Which tools can uninstall an installed project, and how?

(I’m splitting off from the PEP 627 thread, but I’ll repeat the relevant information here.)

It is currently not clear how projects that are installed on a system can be uninstalled.

For background: installed projects are recorded .dist-info directory, as specified PEP 376 (which I hope to amend by PEP 627). The directory contains several interesting files: RECORD, a list of files with hashes, INSTALLER, the name of the tool that installed the project, and REQUESTED, present iff the project was not installed automatically/as a dependency.

There are several ways I (and others) can think of:

  1. Projects can only be uninstalled by the tool that installed them. The INSTALLER file looks handy for this. However, if interoperability between tools is an overall packaging goal, it does not make sense to default to not touching packages installed by other tools. (AFAIK, pip nows uses this as one of its heuristics, and I believe it’s an OK thing to do in the mean time, before things are standardized.)
    There are also questions related to tools delegating to each other. Tzu-ping Chung noted:

    There’s actually a significant number of Conda packages out there right now packaged improperly to have their INSTALLER files say pip . I wouldn’t worry about this too much since very few people bother to complain when pip “incorrectly” uninstalls those Conda-installed packages.

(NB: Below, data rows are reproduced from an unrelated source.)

/-- A victim entry in the range: a dirty one is written back, and CLEAN_INV drops it. -/
def rangeVictim (r : RangeOp) (v : VictimEntry) (s : State) : State :=
  if !inOp r v.line || v.gone then s
  else
    let s := if v.dirty then modRange (fun o => { o with waits := o.waits ++ [v.line] }) (issueVictim v.line s) else s
    if r.clean then s
    else
      let left (vs : List VictimEntry) : List VictimEntry :=
        if v.dirty then vs.map (fun w => if w.line = v.line then { w with gone := true } else w) else vs.erase v
      modBc (fun b => { b with victims := left b.victims }) s

/-- CACHE_CLEAN and CACHE_CLEAN_INV: a range operation begins over BC_INV_ADDR and BC_INV_LEN, or over every line; a second
one is refused (R419). -/
def rangeStart (clean force whole : Bool) (s : State) : State :=
  if s.bc.range.isSome then setF Fld.BC_INV_STATUS_REFUSED 1 s
  else
    let r : RangeOp := { clean := clean, force := force, whole := whole, lo := get64 s Reg.BC_INV_ADDR_LO % 0x1000000000 / 64,
                         len := (getReg s Reg.BC_INV_LEN).toNat % 0x80000000 }
    let s := setReg Reg.BC_INV_STATUS (BitVec.ofNat 32 (if clean then 1 else 2)) s
    let s := modBc (fun b => { b with range := some r }) s
    forEach (rangeVictim r) s.bc.victims s

/-- INV_DONE: the walk is done and every write-back it issued has completed. -/
def invDoneEff (s : State) : State :=
  match s.bc.range with
  | none => s
  | some r0 =>
    let s := walkTo (walkEnd r0) s
    let s := forEach writebackDone ((s.bc.range.map (·.waits)).getD []) s
    let n := (s.bc.range.map (·.retained)).getD 0
    let s := modBc (fun b => { b with range := none }) s
    let s := setReg Reg.BC_INV_RETAINED (BitVec.ofNat 32 n) s
    let s := setF Fld.BC_INV_STATUS_DONE 1 s
    let s := if r0.whole && !r0.clean && n = 0 then setF Fld.BC_STATUS_STALE_RISK 0 s else s
    let s := evt Fld.BC_EVT_INV_DONE noUnit [] s
    let s := if 0 < n then evt Fld.BC_EVT_LOCK_RETAINED noUnit [⟨4, n⟩] s else s
    cacheGoOn s

/-! ### Locks (R417) -/

/-- The locked lines of a set. -/
def lockedIn (s : State) (set_ : Nat) : Nat :=
  ((wayKeys s set_).filter (fun k => match wayAt s k with | some x => x.locked | none => false)).length

/-- The locked lines of the cache. -/
def lockedLines (s : State) : Nat := (s.bc.lines.filter (fun e => match e.2 with | some x => x.locked | none => false)).length

/-- Makes room in a full victim buffer by completing its oldest write-back. -/
def victimWait (s : State) : State :=
  match victimRoom s.bc.victims with
  | some _ => s
  | none => match s.bc.victims with | v :: _ => writebackDone v.line s | [] => s

/-- Brings a line into the cache, for a lock: out of its miss entry, out of the victim buffer, or from buffer memory. -/
def bringLine (l : Nat) (s : State) : State :=
  let s := victimWait s
  match findLine s l with
  | some _ => s
  | none =>
    match s.bc.miss.find? (fun m => m.line == l) with
    | some m =>
      let rest := serveMiss [0, 1, 2, 3] (memLine s l) m.reqs s
      finishMiss { m with beats := [0, 1, 2, 3], reqs := rest.1 } rest.2
    | none =>
      match findVictim s l with
      | some v => (serveVictim v { port := 0, addr := 64 * l, len := 0 } s).getD s
      | none => (allocate { line := l, data := memLine s l } s).getD s
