/-- ARM: the work of S6 (R471). answers are the carriages' answers on their Pickup Driver Links. -/
def armEff (answers : List Bool) (s : State) : State :=
  match s.img.running with
  | none => s
  | some i =>
    if stage s ≠ 6 || s.pwr.armed || halted s then s
    else
      let s := modPwr (fun p => { p with policyRunning := true, policyHeld := false }) s
      let s := loadImage i s
      let s := forEach (fun k s => readRec k.1 k.2 s) ((0x01, 0) :: (0x20, 0) :: (List.range 5).map (fun k => (0x13, k)) ++
        (List.range 64).map (fun k => (0x11, k))) s
      let s := buildZones s
      let s := if pairEn s && helloDiffers s && !s.pair.conflict
        then prlEvt Fld.PRL_EVT_IMAGE_MISMATCH (modPair (fun p => { p with conflict := true }) s) else s
      let firsts := unitNumbers.map (fun u => (u, firstState answers s u))
      let s := forEach (fun e s => recordFirst e.1 e.2 s) firsts s
      let s := loadCams i (loadLoops i (setReg Reg.LPE_GSTATUS 0#32 s))
      let s := forEach loadServo (boundCars s) s
      let s := loadRuns (loadHomes s)
      let s := setReg Reg.INT_SCRUB_INTERVAL (BitVec.ofNat 32 (scrubInterval s)) s
      let s := { s with host := { s.host with creditH := 0, creditM := 0, creditL := 0, cursor := [0, 0, 0, 0] } }
      let s := if ust s uPartner = .starting then modPair (fun p => { p with syncing := true }) s else s
      let s := if isOwner s then armLoops i (driveOutputs s) else s
      modPwr (fun p => { p with armed := true }) s

/-- RUN_ENTRY: S7; an applied image has taken over (Table 02-16), and the firmware makes its requests (R471). -/
def runEntryEff (s : State) : State :=
  if stage s ≠ 6 || !s.pwr.armed || halted s then s
  else
    let s := enterStage 7 s
    let s := if getF s Fld.IMG_STATUS_QSTATE = 3 then setOp .none (setF Fld.IMG_STATUS_QSTATE 0 s) else s
    policyStarts s

/-! ### PCIe (R470) -/

/-- PERST_N_ASSERT. -/
def perstEff (s : State) : State :=
  let s := modPwr (fun p => { p with perst := true, linkUp := false }) s
  if 6 ≤ stage s && !halted s then
    flrEff 0 (glbEvt Fld.GLB_EVT_PERST [] (modPwr (fun p => { p with perstFlr := true }) s))
  else s

/-- PERST_N_RELEASE: the link trains again. -/
def perstReleaseEff (s : State) : State :=
  modPwr (fun p => { p with perst := false, linkUp := p.refPresent && decide (2 ≤ stage s) }) s

/-- PCIE_REF_LOST. -/
def refLostEff (s : State) : State :=
  if s.pwr.refPresent then evt Fld.CLK_EVT_PCIE_REF_LOST noUnit [⟨1, stage s⟩] (modPwr (fun p => { p with refPresent := false, linkUp := false }) s) else s
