-- ==== Sys2Proof/Machine/Pair.lean ====
section
/-! DEFINITION. The redundant pair (spec chapter 18): the Jokor link, hello and heartbeats, ownership, handover and takeover,
forwarding, the journal, mirroring, resynchronisation and the APPLY of a pair. -/

namespace Sys2Proof.Machine

/-! ### The link (R524) -/

/-- The widest of 8, 4 and 2 lanes that some number of good lanes allows; 0 is down. -/
def widthOf (n : Nat) : Nat := if 8 ≤ n then 8 else if 4 ≤ n then 4 else if 2 ≤ n then 2 else 0

/-- The next narrower width. -/
def narrower (w : Nat) : Nat := if w = 8 then 4 else if w = 4 then 2 else 0

/-- The lanes in use show in PRL_LINK, and grade a partner that serves (Table 18-1). -/
def setWidth (w : Nat) (s : State) : State :=
  let s := modPair (fun p => { p with width := w, linkUp := decide (0 < w) }) s
  let s := setFs [(Fld.PRL_LINK_UP, if 0 < w then 1 else 0), (Fld.PRL_LINK_WIDTH, w), (Fld.PRL_LINK_LANE_OK, s.pair.laneOk)] s
  if (ust s uPartner).serves && 0 < w then partnerTo (partnerGrade s) .pair .internal 0 false s else s

/-- The hello of this device (R525): role, stepping, boot stage, deck ID and image digest; the last two are 0 before an image
is accepted. -/
def sendHello (s : State) : State :=
  let past := decide (4 ≤ stage s)
  emit (.jokor 0x40 ([getF s Fld.GLB_STRAPS_PAIR_ROLE, 0xB1, stage s, if past then deckId s else 0] ++
    (ownDigest s).map (fun w => if past then w.toNat else 0))) s

/-- LINK_TRAIN_DONE: a training ends; lanes are those that passed. The hello follows where the link was down. -/
def linkTrainDoneEff (lanes : Nat) (s : State) : State :=
  if !pairEn s || stage s < 2 then s
  else
    let was := s.pair.width
    let ok := lanes % 256
    let w := widthOf ((List.range 8).filter (fun i => bit ok i)).length
    let s := setWidth w (modPair (fun p => { p with laneOk := ok, frameTries := 0 }) s)
    let s := if 0 < w && w < was then prlEvt Fld.PRL_EVT_LANE_DEGRADE s else s
    if was = 0 && 0 < w then sendHello s else s

/-- LINK_TRAIN_RETRY: a down link is trained again. -/
def linkRetryEff (s : State) : State :=
  if pairEn s && 2 ≤ stage s && !s.pair.linkUp then
    emit (.jokor 0x00 []) (setF Fld.PRL_LINK_LANE_OK 0 (modPair (fun p => { p with laneOk := 0 }) s)) else s

/-- LANE_ERROR: the link retrains at the next narrower width. -/
def laneErrorEff (lane : Nat) (s : State) : State :=
  if !s.pair.linkUp || 8 ≤ lane then s
  else
    let w := narrower s.pair.width
    let keep (m : Nat) : Nat := if bit m lane then m - 2 ^ lane else m
    let s := bump Reg.PRL_CNT 7 (setWidth w (modPair (fun p => { p with laneOk := keep p.laneOk }) s))
    if 0 < w then prlEvt Fld.PRL_EVT_LANE_DEGRADE s else s

/-- JOKOR_FRAME: a frame whose check fails is sent again; after 8 sendings the link retrains. -/
def jokorFrameEff (ok : Bool) (s : State) : State :=
  if !s.pair.linkUp then s
  else if ok then modPair (fun p => { p with frameTries := 0 }) s
  else if s.pair.frameTries + 1 < 8 then modPair (fun p => { p with frameTries := p.frameTries + 1 }) s
  else emit (.jokor 0x00 []) (bump Reg.PRL_CNT 7 (modPair (fun p => { p with frameTries := 0 }) s))

/-! ### The partner's states -/

/-- The partner unit is FAULTED; before the first states of S6 it is decided early (R512). -/
def partnerFault (claims : Bool) (s : State) : State :=
  if s.pwr.armed then partnerTo .faulted .pair .internal 0 claims s else decideEarly uPartner .faulted .pair s

/-- This device becomes owner outside a takeover: outputs under R464, and once armed the loops and the firmware's requests. -/
def becomeOwner (s : State) : State :=
  let s := takeOwnership s
  if !s.pwr.armed then s
  else
    let s := driveOutputs s
    let s := match s.img.running with | some i => armLoops i s | none => s
    policyStarts s

/-- The copies of a partner's state go when it is to be copied anew (R538). -/
def clearMirror (s : State) : State :=
  { s with
    media := { s.media with vols := [], held := [], skeins := [], hank := { s.media.hank with places := [] } }
    pair := { s.pair with journal := [], lostLines := [] } }

/-- The partner's hello has passed and it may start (Table 18-1): from OFFLINE unless detached, from FAULTED unless BIST faulted
the link buffers, and anew where it was reset while it served. -/
def helloStarts (stg : Nat) (s : State) : Bool :=
  match ust s uPartner with
  | .offline => !s.pair.detached
  | .faulted => !s.pwr.bistFails.any (fun e => e.1 == 11)
  | .ready => decide (stg < 6)
  | .degraded => decide (stg < 6)
  | _ => false

/-- PAIR_HELLO: the partner's role, image digest, deck ID and boot stage; wants says that it asks for this device's image, ownHigh
is the level of PAIR_OWN_N. -/
def pairHelloEff (role : Nat) (digest : List Word) (deck stg : Nat) (wants ownHigh : Bool) (s : State) : State :=
  if !pairEn s || !s.pair.linkUp then s
  else
    let s := sampleNet ownHigh (modPair (fun p => { p with hello := some (role, digest, deck, stg), conflict := false }) s)
    if roleClash s then
      prlEvt Fld.PRL_EVT_ROLE_CONFLICT (partnerFault false (modPair (fun p => { p with conflict := true }) s))
    else
      let s := if wants && 6 ≤ stage s then emit (.jokor 0x34 ((ownDigest s).map (·.toNat))) s else s
      let s := if s.img.pairWait then emit (.jokor 0x32 []) s else s
      if helloDiffers s then
        prlEvt Fld.PRL_EVT_IMAGE_MISMATCH (partnerFault false (modPair (fun p => { p with conflict := true }) s))
      else
        let s := if s.pwr.armed && 4 ≤ stg && helloStarts stg s
          then partnerStart .pair .internal 0 (if isOwner s then s else clearMirror s) else s
        if s.pair.own = .wait && 6 ≤ stage s && s.pair.ownNet && getF s Fld.GLB_STRAPS_PAIR_ROLE = 0 then becomeOwner s else s

/-! ### Heartbeats (R526) -/

/-- The snapshot of a carriage. -/
def carSnap (s : State) (c : Nat) : CarSnap :=
  let m := carOfS s c
  { p := m.p, angle := m.frac, strong := m.strong, st := m.st, lf := m.lf, turn := m.turn }

/-- HEARTBEAT_SEND: every 50 µs from S6 on. -/
def heartbeatSendEff (s : State) : State :=
  if !pairEn s || stage s < 6 || halted s || !s.pair.linkUp then s
  else
    let snap := if isOwner s then
        ((List.range 4).map (carSnap s)).flatMap (fun m => [unsigned 64 m.p, m.angle, if m.strong then 1 else 0, m.lf, m.turn]) ++
          [unsigned 64 (spn s).nHat]
      else []
    emit (.jokor 0x41 ([stage s, ownCode s.pair.own, get64 s Reg.HQ_SEQ_LO] ++ snap)) (bump Reg.PRL_CNT 0 s)

/-- HEARTBEAT_RECEIVE: a valid heartbeat. The partner is sensed present again, which may end a contradicted assertion (R508), and
an owner's heartbeat ends the suspension of R539. -/
def heartbeatReceiveEff (h : Heartbeat) (s : State) : State :=
  if !pairEn s || !s.pair.linkUp then s
  else
    let s := bump Reg.PRL_CNT 1 (modPair (fun p => { p with hbEver := true, lastHb := s.pwr.time, lost := false }) s)
    let fromOwner := decide (h.own = .owner ∨ h.own = .handing)
    let s := if fromOwner then modPair (fun p => { p with snapCars := h.cars, snapSpeed := h.speed, snapPhase := h.phase, suspended := false }) s else s
    let s := if isOwner s then
        set64 Reg.PRL_ACK_SEQ_LO (max s.pair.ackedSeq h.acked) (modPair (fun p => { p with ackedSeq := max p.ackedSeq h.acked }) s)
      else s
    let e := unitOf s uPartner
    if e.state = .suspect && e.doubt = .conflict && e.asserted then leaveSuspect .conflict true uPartner s else s

/-- PEER_RESET_N is driven low, or released. -/
def drivePeerReset (on : Bool) (s : State) : State := emit (.peerReset on) { s with pins := { s.pins with peerReset := on } }

/-- CLAIMING begins; PEER_RESET_N is asserted except for a handover (Table 18-2). -/
def beginClaim (why : ClaimWhy) (s : State) : State :=
  let s := modPair (fun p => { p with own := .claiming, claimWhy := why }) s
  if why = .handover then s else drivePeerReset true s
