/-! ### Accesses -/

/-- The PF offset that an access of function f reaches: a register (inl), its MSI-X structures at an offset (inr), or
nothing. A VF is served once it has rings' preconditions: VF Enable with its number at most NumVFs (R337, R338). -/
def target (s : State) (f off : Nat) : Option (Sum Nat Nat) :=
  if f = 0 then
    if 0x30000 ≤ off && off < 0x38100 then (if bar0Served s = 2 then some (.inr (off - 0x30000)) else none)
    else if servedOff s (bar0Served s) off then some (.inl off) else none
  else if bar0Served s ≠ 2 || !s.host.vfEnable || s.host.numVfs < f then none
  else if off < 0x8100 then some (.inr off)
  else if 0x10000 ≤ off && off < 0x10040 then some (.inl (0x21000 + 0x40 * f + (off - 0x10000)))
  else none

/-- A BAR0 write. Of another width or alignment it is discarded (R14). The volume mask is read-only in a VF's view (R375),
and the IMG registers are read-only during a halt (R68, R469). -/
def barWrite (f off size v : Nat) (s : State) : State :=
  match target s f off with
  | none => s
  | some (.inr o) =>
    if !msixSized o size then s
    else
      let s := msixWrite f o (BitVec.ofNat 32 v) s
      if size = 8 then msixWrite f (o + 4) (BitVec.ofNat 32 (v / 0x100000000)) s else s
  | some (.inl r) =>
    if size ≠ 4 || off % 4 ≠ 0 then s
    else if f ≠ 0 && (firstSet r = Reg.HQ_FN_VOLMASK_LO || firstSet r = Reg.HQ_FN_VOLMASK_HI) then s
    else if halted s && 0x3000 ≤ r then s
    else writeReg r (BitVec.ofNat 32 v) s

/-- What a BAR0 read answers. -/
def barValue (s : State) (f off size : Nat) : Nat :=
  match target s f off with
  | none => 0
  | some (.inr o) =>
    if !msixSized o size then 0
    else if size = 8 then msixRead s f o + 0x100000000 * msixRead s f (o + 4) else msixRead s f o
  | some (.inl r) =>
    if size ≠ 4 || off % 4 ≠ 0 then 0
    else if isHigh r then (match Tbl.get none (r - 4) s.host.hiHold with | some w => w.toNat | none => (regValue s r).toNat)
    else (regValue s r).toNat

/-- A register that a read clears (RC). -/
def isRc (off : Nat) : Bool :=
  match rowOf off with | some r => r.fields.any (fun f => decide (f.acc = .rc)) | none => false

/-- What reading the register r does beside answering: an RC count clears (R10, R551), a low half captures its high half
(R15), a data port steps, and a free value shown is used up. -/
def readEffect (r : Nat) (s : State) : State :=
  if isLow r then putHigh r (some (regValue s (r + 4))) s
  else if isHigh r then putHigh (r - 4) none s
  else if isRc r then setReg r 0#32 (if isCnt r then carryCount r s else s)
  else if r = Reg.CAM_PT_DATA then camPtStep s
  else if 0x60000 ≤ r && r < 0x61000 && r % 0x80 = Reg.LPE_COEF_DATA % 0x80 then coefStep ((r - 0x60000) / 0x80) s
  else if 0x50000 ≤ r && r < 0x54000 && r % 0x200 = Reg.CHN_STATUS % 0x200 then useFree s
  else s

/-- A BAR0 read of function f. -/
def barRead (f off size : Nat) (s : State) : State :=
  let v := barValue s f off size
  let s := match target s f off with
    | some (.inl r) => if size = 4 && off % 4 = 0 then readEffect r s else s
    | _ => s
  emit (.regData off v) s

/-! ### Configuration requests (R470) -/

/-- Whether a configuration request is answered with Configuration Request Retry Status: before S5 completes, but for a
halt and the holding of R68, and after PERST_N until the function resets have ended. -/
def crsNow (s : State) : Bool :=
  (decide (stage s < 6) && !halted s && !holding s && getF s Fld.IMG_STATUS_QSTATE ≠ 3) ||
    (s.pwr.perstFlr && s.host.fns.any (fun e => e.2.inFlr))

/-- A function that has a configuration space now. -/
def fnVisible (s : State) (f : Nat) : Bool :=
  f == 0 || (decide (6 ≤ stage s) && s.host.vfEnable && decide (f ≤ s.host.numVfs))

/-- What a configuration read answers: the PF's identity and the subsystem identity (R336, R554, R555); the spec states no
other register's content. -/
def configValue (s : State) (f off : Nat) : Nat :=
  if off = 0 && f = 0 then 0x91601F3B
  else if off = 8 then 0x018000B1
  else if off = 0x2C then (getReg s Reg.GLB_SUBSYS).toNat
  else (Config.freeWord s.free).toNat

/-- The effect of an answered request. -/
def configWrite (f : Nat) (q : ConfigReq) (s : State) : State :=
  match q with
  | .read _ => s
  | .numVfs n =>
    let top := match s.img.running with | some i => i.queues.vfCount | none => 0
    if f ≠ 0 || s.host.vfEnable || top < n then s else { s with host := { s.host with numVfs := n } }
  | .vfEnable on =>
    let top := match s.img.running with | some i => i.queues.vfCount | none => 0
    if f ≠ 0 || top = 0 then s
    else if on then { s with host := { s.host with vfEnable := true } }
    else if s.host.vfEnable then
      let s := forEach (fun n s => flrStart n s) (upFrom 1 63) s
      { s with host := { s.host with vfEnable := false } }
    else s
  | .busMaster on => modFn f (fun x => { x with busMaster := on }) s
  | .msix en mask => unmaskAll f (modFn f (fun x => { x with msixEn := en, fnMask := mask }) s)
  | .power d3 => modFn f (fun x => { x with d3 := d3 }) s

/-- CONFIGURATION_REQUEST to function f. -/
def configEff (f : Nat) (q : ConfigReq) (s : State) : State :=
  if s.pwr.perst || !s.pwr.refPresent || stage s < 2 then s
  else if crsNow s then emit (.config none) s
  else if !fnVisible s f || 64 ≤ f then s
  else
    let v := match q with | .read off => configValue s f off | _ => 0
    emit (.config (some v)) (useFree (configWrite f q s))

end Sys2Proof.Machine
end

  2. Projects can be uninstalled by removing all files listed in RECORD. If RECORD is missing, then a project cannot be uninstalled (unless the tool is following other standard than PyPA: e.g. system package managers are expected to omit RECORD and uninstall in their own way). To me this seems reasonable, but it does assume things that, I guess, might not always be true:

    • RECORD lists all files needed to uninstall a project
    • deleting a bunch of files is sufficient to uninstall a project
  3. Tools should record a shell command that will uninstall a project.
    This looks viable, but I feel it could be tricky to pull off, especially if mixing virtualenvs (e.g. using a globally installed tool to install/uninstall to/from a virtualenv).
    (It was suggested this be recorded in an existing file like INSTALLER or REQUESTED, but since those already exist with other content, so a new file like UNINSTALL.sh seems more appropriate.)

Or something else? Or a combination of the above?

Of course, the same questions (and more) can be asked for upgrading an installed project.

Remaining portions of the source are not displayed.